Cowles Commons


IF YOU MAKE A FRIEND WHO LIVES IN A CITY anywhere in the world, you can always immediately ask them the name of their river.  After all, a house can be supported by a well.  A town can be supported by a creek or a stream.  But only a river can support a city.

Just as a great river supports the life of a city, a great park is necessary to support the hopes and dreams of it’s citizens.  A park is where people go to be together.  It’s a place for children to play.  It’s a place for marriage proposals to be made and books to be read.  It’s a place for young people to dream of their future and a place for those who have lived a long life, to sit and reflect on the past.

Every great city has a public park at its heart, and Des Moines might now have the grandest of them all.

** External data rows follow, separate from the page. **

-- ==== Sys2Proof/Machine/Control.lean ====
section
/-! DEFINITION. Jumps, calls, returns, BRK and branches (spec/45_control_transfer.md). -/

namespace Sys2Proof.Machine

/-! ### JMP (R210) -/

/-- JMP absolute (R210). -/
def jmpAbsolute (op : Byte) (base : Nat) (lo hi : Byte) (s : State) : Result :=
  .next ((((s.beginInstr op base).fetched lo).fetched hi).goto (word hi lo))

/-- JMP indirect (R210, R108): the pointer's high byte is read on the same page (R55). -/
def jmpIndirect (op : Byte) (base : Nat) (lo hi : Byte) (s : State) : Result :=
  let s1 := ((s.beginInstr op base).fetched lo).fetched hi
  let tlo := s1.busRead (word hi lo)
  let thi := tlo.2.busRead (word hi (lo + 1))
  .next (thi.2.goto (word thi.1 tlo.1))

/-- $4C JMP hilo. -/
def execJmpAbs (lo hi : Byte) (s : State) : Result :=
  jmpAbsolute 0x4C 3 lo hi s

/-- $6C JMP (hilo). -/
def execJmpInd (lo hi : Byte) (s : State) : Result :=
  jmpIndirect 0x6C 5 lo hi s

/-! ### JSR (R211) -/

/-- JSR (R211): the return address pushed is that of the last byte, and the high target byte is read after the
pushes, from wherever they left it. -/
def jsrInstr (op : Byte) (base : Nat) (lo : Byte) (s : State) : Result :=
  let s1 := (s.beginInstr op base).fetched lo
  let s2 := (s1.dummyRead s1.stackAddr).pushPc
  let hi := s2.busRead s2.pc
  .next (hi.2.goto (word hi.1 lo))

/-- $20 JSR hilo. -/
def execJsrAbs (lo _hi : Byte) (s : State) : Result :=
  jsrInstr 0x20 6 lo s

/-! ### RTS (R212) -/

/-- After the implied shape's dummy read (R212): the stack dummy read, the pulled PC, its dummy read, plus one. -/
def effRts (s : State) : State :=
  let s1 := (s.dummyRead s.stackAddr).pullPc
  (s1.dummyRead s1.pc).goto (s1.pc + 1)

/-- $60 RTS. -/
def execRts (s : State) : Result :=
  impliedInstr 0x60 6 effRts s

/-! ### RTI (R213) -/

/-- After the implied shape's dummy read (R213): the stack dummy read, then the return from exception. -/
def effRti (s : State) : State := (s.dummyRead s.stackAddr).leaveHandler

/-- $40 RTI. -/
def execRti (s : State) : Result :=
  impliedInstr 0x40 6 effRti s

/-! ### BRK (R214) -/

/-- BRK (R214, R311): the padding byte is read and skipped, then the entry is the interrupts' with B = 1. -/
def brkInstr (op : Byte) (base : Nat) (s : State) : Result :=
  let s0 := s.beginInstr op base
  .next (((s0.dummyRead s0.pc).goto (s0.pc + 1)).enterHandler true irqVector)

/-- $00 BRK. -/
def execBrk (_pad : Byte) (s : State) : Result :=
  brkInstr 0x00 7 s

/-! ### BCC (R216) -/

/-- C = 0 (R216). -/
def condBcc (s : State) : Bool := !s.flagC

/-- $90 BCC n. -/
def execBcc (n : Byte) (s : State) : Result :=
  branchInstr 0x90 2 condBcc n s

/-! ### BCS (R217) -/

/-- C = 1 (R217). -/
def condBcs (s : State) : Bool := s.flagC

/-- $B0 BCS n. -/
def execBcs (n : Byte) (s : State) : Result :=
  branchInstr 0xB0 2 condBcs n s

/-! ### BEQ (R218) -/

/-- Z = 1 (R218). -/
def condBeq (s : State) : Bool := s.flagZ

/-- $F0 BEQ n. -/
def execBeq (n : Byte) (s : State) : Result :=
  branchInstr 0xF0 2 condBeq n s

/-! ### BNE (R219) -/

/-- Z = 0 (R219). -/
def condBne (s : State) : Bool := !s.flagZ

/-- $D0 BNE n. -/
def execBne (n : Byte) (s : State) : Result :=
  branchInstr 0xD0 2 condBne n s

/-! ### BMI (R220) -/

/-- N = 1 (R220). -/
def condBmi (s : State) : Bool := s.flagN

/-- $30 BMI n. -/
def execBmi (n : Byte) (s : State) : Result :=
  branchInstr 0x30 2 condBmi n s

/-! ### BPL (R221) -/

/-- N = 0 (R221). -/
def condBpl (s : State) : Bool := !s.flagN

/-- $10 BPL n. -/
def execBpl (n : Byte) (s : State) : Result :=
  branchInstr 0x10 2 condBpl n s

/-! ### BVC (R222) -/

/-- V = 0 (R222). -/
def condBvc (s : State) : Bool := !s.flagV

/-- $50 BVC n. -/
def execBvc (n : Byte) (s : State) : Result :=
  branchInstr 0x50 2 condBvc n s

/-! ### BVS (R223) -/

/-- V = 1 (R223). -/
def condBvs (s : State) : Bool := s.flagV

/-- $70 BVS n. -/
def execBvs (n : Byte) (s : State) : Result :=
  branchInstr 0x70 2 condBvs n s

end Sys2Proof.Machine
end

“In so many ways, Cowles Commons is the red carpet where we can welcome people from around the world to Des Moines,” said Laura Sweet, Vice President and COO of Des Moines Performing Arts (DMPA) and the primary project manager of the recent renovation of the site formally known as Nollen Plaza.  “Cowles Commons was designed to be the centerpiece of our community.”

The concept of renovating Nollen Plaza began to gain momentum in 2006 after a group of community leaders came together with an interest in transforming the park into a location that would benefit all the citizens and visitors of Des Moines while creating a world-class cultural and urban destination.  The profound impact of the project was immediately understood by everyone involved, and the team spent years considering the goals of the project and understanding the needs of the city’s many stakeholders.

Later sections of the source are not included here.